_Supplied data_.
-- ==== Sys2Proof/Config.lean ====
section
/-! DEFINITION. The constants the source fixes (rule R8), the parameters the spec leaves OPEN (rule R9), and the free values
(92_eei_decisions.md D11, D20; 93_implementation_defined.md U1, U10-U12). -/

namespace Sys2Proof.Config

/-- `MAX`, the maximum 256-bit value (rule R8). -/
abbrev maxU256 : Nat := 2 ^ 256 - 1

/-- The maximum Liquidity, `2^128 - 1` (rules R8, R120). -/
abbrev maxU128 : Nat := 2 ^ 128 - 1

/-- `MAX_U160`, the bound on a computed sqrt price and on a token1 amount that takes the direct path (rule R8). -/
abbrev maxU160 : Nat := 2 ^ 160 - 1

/-- `Q96`, the scale of a Q64.96 price (rule R8). -/
abbrev q96 : Nat := 2 ^ 96

/-- `NR_ITER`, the Newton-Raphson iterations of the reference multiply-divide (rules R8, R110). -/
abbrev newtonIterations : Nat := 6

/-- Free value: `MAX_INFLIGHT` less one. Rule R9 leaves `MAX_INFLIGHT` OPEN, any value of at least 1 (log entry 7). -/
opaque maxInflightBeyondOne : Nat

/-- `MAX_INFLIGHT >= 1` (rule R9). Nothing a step does depends on it; only the acceptance of a request reads it. -/
def maxInflight : Nat := maxInflightBeyondOne + 1

/-- Free value: `LAT(op, operands)` less one. Rules R9 and R188 leave the latency OPEN, any number of cycles of at least 1 (log entry 8). -/
opaque latencyBeyondOne : CmdWord → Word → Word → Word → Nat

/-- `LAT >= 1` (rules R9, R188). The model has no time and no definition reads this parameter. -/
def latency (cmd : CmdWord) (a b c : Word) : Nat := latencyBeyondOne cmd a b c + 1

/-- Free value: the `R` of the `k`-th response with status `UnsafeDivByZero`, any 256-bit value, drawn per command
(rules R91, R163; U1; log entry 5). -/
opaque freeResult : Nat → Word

/-- Free value: which in-flight request's requester is served next, where several requesters wait.
The spec promises no order between requesters (rules R48, R187; U12; log entry 6). -/
opaque freePick : Nat → Nat

end Sys2Proof.Config
end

_Problem details_. Every line holding the word "reads" should be copied out of the records above.

_Answer to this problem_.
/-- `MAX_INFLIGHT >= 1` (rule R9). Nothing a step does depends on it; only the acceptance of a request reads it. -/
/-- `LAT >= 1` (rules R9, R188). The model has no time and no definition reads this parameter. -/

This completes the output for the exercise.